When measuring the distance to stars, you determine the stars position against the background stars at either side of Earth’s orbit around the Sun. The difficulty is that the star is so distant that the angle you trying to measure is extremely tiny. In 1839, Fredrick Bessel found the distance to 61 Cygni, but the angle he had to measure was only 0.35 arc seconds. One arc second is 1/60 of one arc minute, and one arc minute is 1/60 of a degree, so Bessel’s angle was only one ten thousandth of a degree. Even so, this method could only be used for the nearby stars.

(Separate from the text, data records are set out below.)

-- ==== Sys2Proof/Machine/Step.lean ====
section
/-! DEFINITION. One step of the block: the next arrival in the order of R67 is a tick (R8), a level of the reset input
(R270) or a bus operation, which is decoded and executed completely (R66). -/

namespace Sys2Proof.Machine

/-- One step. -/
def step (s : State) : Host.Outcome State Fault Refusal :=
  match nextInput s with
  | (.tick pins, s) => .next (tickPulse pins s)
  | (.rst level, s) => .next (resetInput level s)
  | (.op c, s) =>
    match takeCode c s with
    | .run i => exec i s
    | .inert s => .next s
    | .outside => .refused .outsideBlock

/-- The state in which the next step runs the operation of a table word (Log 6, Log 7). -/
def State.withFetchWord (s : State) (nbits w : Nat) : State := placeWord s nbits w

end Sys2Proof.Machine
end

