-- ==== Sys2Proof/Machine/Core.lean ====
section
/-! DEFINITION. The machine as the host runs it. -/

def Sys2Proof.core : Host.Core := { State := Sys2Proof.Machine.State, Fault := Sys2Proof.Machine.Fault, Refusal := Sys2Proof.Machine.Refusal, step := Sys2Proof.Machine.step, reset := Sys2Proof.Machine.State.reset }
end

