-- ==== Sys2Proof/Tests/Slice0.lean ====
section
/-! SUPPORT. Tests, each about one step or one decode on a small state, with the expected values of 95_test_vectors.md or
of the rule named; and, for every statement with hypotheses, a theorem that names data meeting all of them together. -/

namespace Sys2Proof.Tests

open Sys2Proof.Machine

/-! ## Helpers -/

/-- The next state an operation answers, if it answers one. -/
def after (i : Instr) (s : State) : Option State :=
  match exec i s with
  | .next t => some t
  | .fault _ => none
  | .refused _ => none

/-- What a register of instance 0 reads after an operation. -/
def reads (i : Instr) (s : State) (r : Reg) : Option Word := (after i s).map (fun t => regValue t 0 r)

/-- The trace of instance 0 after an operation. -/
def traceAfter (i : Instr) (s : State) : Option (List Event) := (after i s).map (fun t => (t.eng 0).trace)

/-- 95_test_vectors.md section 2, "configured": instance 0 holds pin 4 and channel 3; the trace is left out. -/
def configured : State :=
  ((State.reset.setChanOwner 3 (some 0)).setPinOwner 4 (some 0)).setEng 0
    { Engine.reset with cfg := 0x00000304, cfgd := true, pin := 4, chan := 3 }

/-- Instance 0 of `configured` in a given phase of a command of a given kind. -/
def during (m : Mode) (n : BitVec 2) (p : Phase) : State :=
  configured.modEng 0 (fun x =>
    { x with busy := true, mode := m, attempt := n, phase := p,
             gpio := ⟨decide (p = .startLow), false, true⟩ })

/-- `configured` with samples in channel 3's buffer. -/
def holding (ss : List Sample) : State :=
  configured.setBuf 3 (ss.foldl (CapBuf.push 64) CapBuf.reset)

/-- `configured` with the count of channel 3's buffer alone set. -/
def holdingCount (n : Nat) : State := configured.setBuf 3 { CapBuf.reset with count := n }

/-- The 41 samples of a frame with the low durations `zero` and `one` for its bits (BITPH 0), 95_test_vectors.md S-A. -/
def frameSamples (zero one : Half) (frame : BitVec 40) : List Sample :=
  ⟨80, 50⟩ :: (List.range 40).map (fun j => ⟨50, if frame.getLsbD (39 - j) then one else zero⟩)

/-- Parameters whose block is not at address 0 and whose buffers are the smallest (R7). -/
def params41 : Params := { Params.test with base := 0x40000000, capDepth := 41 }

/-- A 32-bit access. -/
def wr (addr : Nat) (d : Word) : Code := .bus ⟨.write, .w32, addr, d⟩

/-- A 32-bit read. -/
def rd (addr : Nat) : Code := .bus ⟨.read, .w32, addr, 0⟩

/-! ## Well-formedness: each check refuses an ill-formed term -/

theorem test_wf_parameters : Params.test.wf = true ∧ params41.wf = true ∧
    { Params.test with base := 0x100 }.wf = false ∧ { Params.test with capDepth := 40 }.wf = false ∧
    { Params.test with nInst := 9 }.wf = false ∧ { Params.test with validPins := [40] }.wf = false := by decide
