-- ==== Sys2Proof/Machine/State.lean ====
section
/-!
DEFINITION. The state of the package as plain data, its reasons to stop, and the state right after package reset.
INVENTORY.md lists each field with the rule that names it.
-/

namespace Sys2Proof.Machine

/-- Reasons a step stops the machine. Every exception of the manual is a next state, so the list is short. -/
inductive Fault where
  /-- Raised by no step of this model: the manual gives every step of the table an effect. Safe. -/
  | unused
deriving DecidableEq, Repr

/-- Reasons the model has no meaning for a step. -/
inductive Refusal where
  /-- Raised by an arm of exec that has no meaning yet. Safe: nothing is claimed of such a step. -/
  | notModelled (mnemonic : String)
deriving DecidableEq, Repr

/-- A finite map from Nat: pairs with rising keys; a key that is not listed reads as a default that the reader names. -/
abbrev SMap (α : Type) := List (Nat × α)

/-- A register lane: 32 data bits and the X bit (R186, R314). -/
structure Reg where
  val : Word
  x : Bool
deriving DecidableEq, Repr

/-- Where a result lands: a physical row of a lane, a scalar register, a predicate of a lane (R205). -/
inductive Dst where
  | v (lane row : Nat)
  | s (n : Nat)
  | p (lane i : Nat)
deriving DecidableEq, Repr

/-- A fixed-latency result on its way: it lands at the start of cycle `land` (R204, R205). `lanes` are the threads that issued its
instruction (R206). -/
structure Fly where
  land : Nat
  dst : Dst
  val : Reg
  lanes : BitVec 32
deriving DecidableEq, Repr

/-- A scoreboarded result (R207): the marked destinations, the values known so far, and how many lanes are still to
come. It lands once `waiting` is 0. -/
structure Pend where
  serial : Nat
  marks : List Dst
  writes : List (Dst × Reg)
  waiting : Nat
deriving DecidableEq, Repr

/-- A convergence register (07, R195); `offset` is the block offset that the last signer read (R480), `barred` a core on which its
complete instruction does not issue again (R233). -/
structure KReg where
  set : BitVec 32
  signed : BitVec 32
  spc : SlotAddr
  offset : Word
  barred : Option Nat
deriving DecidableEq, Repr

/-- A matrix instruction in the array (R484): its number, by which TIMING_DETECTION names it (R227), the accumulators it will write,
the %mstat flags it will set, the cycle at which the array is free again (R485), and the convergence register as it was when the
instruction issued, which R233 restores. -/
structure MatJob where
  serial : Nat
  k : Nat
  before : KReg
  writes : List (Dst × Reg)
  flags : BitVec 3
  busyUntil : Nat
deriving DecidableEq, Repr

/-- Memory scopes (R282), in the order of the SCOPE field. -/
inductive Scope where
  | wv | cr | cl | dv | sy
deriving DecidableEq, Repr

/-- What an access through a buffer record does (R94, R440 to R446, R465, R468, R492). -/
inductive AccessKind where
  | load (sx : Bool)
  | store
  | atom (aop : BitVec 4)
  | wait
  | doorbell
  | spill
  | fill
deriving DecidableEq, Repr

/-- A global access: what it does, its size in bytes, its order and scope (R438). -/
structure Access where
  kind : AccessKind
  size : Nat
  acq : Bool
  rel : Bool
  scope : Scope
deriving DecidableEq, Repr

/-- A page that something waits for (R95, R102): its space, address and access, and the CODE of the answer once it has
come. -/
structure PageWait where
  pasid : BitVec 20
  va : SlotAddr
  rd : Bool
  wr : Bool
  ex : Bool
  perm : Bool
  answer : Option (BitVec 2)
deriving DecidableEq, Repr

/-- A lane held in the operand log (R213): its data take at most 256 bits, those of a window image 1152 (R212). -/
structure LogLane where
  lane : Nat
  va : SlotAddr
  data : BitVec 1152
  page : PageWait
deriving DecidableEq, Repr

/-- An operand-log entry (R213): the access that its instruction makes, the 96-bit word with the literal words after it, and its PC.
Entries past the fourth wait outside the log (R214). -/
structure LogEntry where
  access : Access
  word : BitVec 96
  literals : List (Option Word)
  pc : SlotAddr
  serial : Nat
  lanes : List LogLane
deriving DecidableEq, Repr

/-- A trap that a thread takes before its next issue (R216, R490). `later` marks one whose addresses are those at which
the thread would next issue (R215, R249, R386), `again` one that another cause waits behind. -/
structure PTrap where
  later : Bool
  cause : Byte
  tval : DWord
  tpc : SlotAddr
  res : SlotAddr
  again : Bool := false
deriving DecidableEq, Repr

/-- The steps of SYSC at which a lane can wait, with the header word at offset 8 and the ticket where they are known
(R128). -/
inductive SyscPhase where
  | start
  | checked (hdr : DWord)
  | claiming (hdr : DWord)
  | ringFull (hdr ticket : DWord)
  | claimed (hdr ticket : DWord)
  | filled (hdr ticket : DWord) (entry : Nat)
  | published
deriving DecidableEq, Repr

/-- A call of SYSC in progress (R128, R388). `line` is the line it is registered on while parked, `spilled` when the wake
table was full, `page` the page request it waits on, `behind` the address of an access that waits for a line of the operand log
(R214), `got` answers of accesses that left the package in this step. -/
structure Sysc where
  phase : SyscPhase
  cva : SlotAddr
  nr : Word
  args : List DWord
  serial : Nat
  line : Option Nat
  spilled : Bool
  page : Option PageWait
  behind : Option Nat
  got : List (Nat × DWord)
  kick : Bool
deriving DecidableEq, Repr

/-- Why a thread is blocked, with what its completion needs (R190, R221). -/
inductive Block where
  /-- An instruction fetch waits on its page request (R95); `transfer` is the target and the shift of the transfer whose
  target line it is, 0 where there is no call (R354). -/
  | fetch (page : PageWait) (transfer : Option (SlotAddr × Nat))
  /-- It signed convergence register `k` (R196). -/
  | signed (k : Nat)
  /-- LDE or STF waits on F of its line (R443). -/
  | fullEmpty (store : Bool) (offset size : Nat) (data : BitVec 128) (serial : Nat)
  /-- WAIT (R465). `spilled` when the wake table was full; `kick` after a wake or re-read is due. -/
  | wait (va : SlotAddr) (pa : Nat) (w64 : Bool) (value : DWord) (deadline : Option DWord) (scope : Scope)
      (serial : Nat) (spilled kick : Bool)
  /-- SYSC (R128, R388). -/
  | sysc (y : Sysc)
  /-- BWAIT up to a batch (R454). -/
  | bwait (batch : Word)
  /-- SEAL waits for the batch that was the oldest sealed one when it issued (R454). -/
  | sealing (serial : Nat) (oldest : Word)
  /-- GWAIT on a gate (R453). -/
  | gate (offset serial : Nat)
  /-- A barrier: its index, whether the arrival is still to be made, whether a departure follows (R451). -/
  | barrier (index : Nat) (arrive depart : Bool)
  /-- PUSH on a full queue (R456). -/
  | push (queue : Nat) (cmd : List Word) (pf pe : Nat) (serial : Nat)
  /-- WSPILL or WFILL held in the operand log (R492), or an access that waits for a log entry (R214). -/
  | image
  /-- A doorbell waits for room in the proxy (R57). -/
  | doorbell (port : Nat) (pa : Nat) (data : DWord) (size : Nat)
deriving DecidableEq, Repr

/-- A release fence of a thread: its scope, and the core on which it was performed (R283, R286). -/
structure ReleaseFence where
  scope : Scope
  core : Nat
deriving DecidableEq, Repr
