/-- An engine adds to a 64-bit word, such as DONEW (R149, R300): an RMW release at SY scope, so release sequences go on. -/
def State.vaAdd (s : State) (who : Requester) (pasid : BitVec 20) (va n : Nat) : State × WordOut :=
  match s.translate pasid va .both with
  | (s, .ok pa mt) =>
    if mt == 3 || mt == 4 then (s, .failed)
    else
      match s.localPa pa 8 2 with
      | some a =>
        ((s.memWrite a (leBytes ((s.readNat a 8 + n) % 2 ^ 64) 8)).tagBytes a 8 (fun _ => true) [engineTag], .written (a / 64))
      | none =>
        if s.isPeer pa && s.peerReachable pa then (s.agentRequest who none (.atom 0) 8 pa pa n, .sent)
        else (s.ownRefused pa 8 2, .failed)
  | (s, _) => (s, .failed)

/-- The page request that equals this fault, if one is unanswered (R102). -/
def PageReq.same (r : PageReq) (w : PageWait) : Bool :=
  !r.pri && r.pasid == w.pasid && r.va.toNat / 4096 == w.va.toNat / 4096 && r.rd == w.rd && r.wr == w.wr &&
    r.ex == w.ex && r.perm == w.perm

/-- A device fault asks for its page: it merges with an equal unanswered request, or waits in the hub (R95, R102). -/
def State.pageFault (s : State) (w : PageWait) (core slot : Nat) : State :=
  if s.requests.any (·.same w) then
    { s with requests := s.requests.map fun r =>
        if r.same w && r.rtag.isNone then { r with cnt := min 0xFFFF (r.cnt + 1) } else r }
  else
    { s with requests := s.requests ++
        [{ rtag := none, pri := false, pasid := w.pasid, pv := true, va := BitVec.ofNat 64 (w.va.toNat / 4096 * 4096),
           rd := w.rd, wr := w.wr, ex := w.ex, perm := w.perm, priv := false, last := true,
           who := BitVec.ofNat 16 (core + slot * 2 ^ 8), prg := 0, cnt := 0, port := 0 }] }

/-- What a fault of `va` waits for. -/
def pageWait (pasid : BitVec 20) (va : Nat) (need : Need) (perm : Bool) : PageWait :=
  { pasid := pasid, va := BitVec.ofNat 57 va, rd := need.rd, wr := need.wr, ex := need.ex, perm := perm, answer := none }

/-- A block that a wake of line `line` makes read its word again (R120). -/
def Block.woken (b : Block) (line : Nat) : Block :=
  match b with
  | .wait va pa w64 v d sc n spilled _ => if pa / 64 = line then .wait va pa w64 v d sc n spilled true else b
  | .sysc y => if y.line = some line then .sysc { y with kick := true } else b
  | _ => b

/-- The launch engine is to read again the after-event words of some launches in WAIT_EV (R151). -/
def State.rereadEvents (s : State) (which : Launch → Bool) : State :=
  (s.launches.filter fun e => e.2.state == .waitEv && !e.2.ended && which e.2).foldr (fun e s => s.due (.afterEventSatisfied e.1)) s

/-- A wake posted for a line (R120, R122): every waiter of the line reads its word again, and reservations of it end. -/
def State.wakeLine (s : State) (line : Nat) : State :=
  let s := (s.endReservations line).rereadEvents fun l => l.lines.contains line
  { s with waves := s.waves.map fun (k, w) =>
      (k, { w with threads := w.threads.map fun (l, t) =>
              (l, { t with block := t.block.map (·.woken line) }) }) }

/-- An event word of an engine, or a task status word, that cannot be written: the record of kind 0x0D (R132, R149, R180, R461). -/
def State.wordFailed (s : State) (sub : Nat) (pasid : BitVec 20) (va : Nat) : State :=
  s.faultRecord (mkRecord 0x0D sub (some pasid) va 0)

/-- What follows the write of a word by an engine: a wake of its line, or the record of its failure. -/
def State.wordEnd (r : State × WordOut) (sub : Nat) (pasid : BitVec 20) (va : Nat) (wake : Bool) : State :=
  match r.2 with
  | .written line => if wake then r.1.wakeLine line else r.1
  | .sent => r.1
  | .failed => r.1.wordFailed sub pasid va

end Sys2Proof.Machine
end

For more distant stars, you need to determine the intrinsic brightness of the star. If you have the intrinsic brightness and the apparent brightness, you can determine the distance. A Cepheid variable is a young star of several solar masses and roughly 104 solar luminosities whose luminosity changes periodically. As radiation streams out, some He+ in the atmosphere of the star is ionized to He+2, making the atmosphere more opaque. The decreased transparency of the stellar material blocks the energy flux and heats the gas, and the increased pressure pushes the envelope out, thus increasing the star's size and luminosity. As the star expands, it cools and He+2, gains an electron, converting back to He+. The enhanced transparency causes the atmosphere to shrink again. The period of a Cepheid variable is related to its intrinsic luminosity. Hence, measuring the period of light fluctuations allows the object's absolute luminosity to be determined, and its distance then follows through comparison with the observed brightness. Therefore, the Cepheids play an important role as a standard candle in assessing the distance scale in the Universe. The luminosity relation was found by a woman named Henrietta Leavitt in 1912.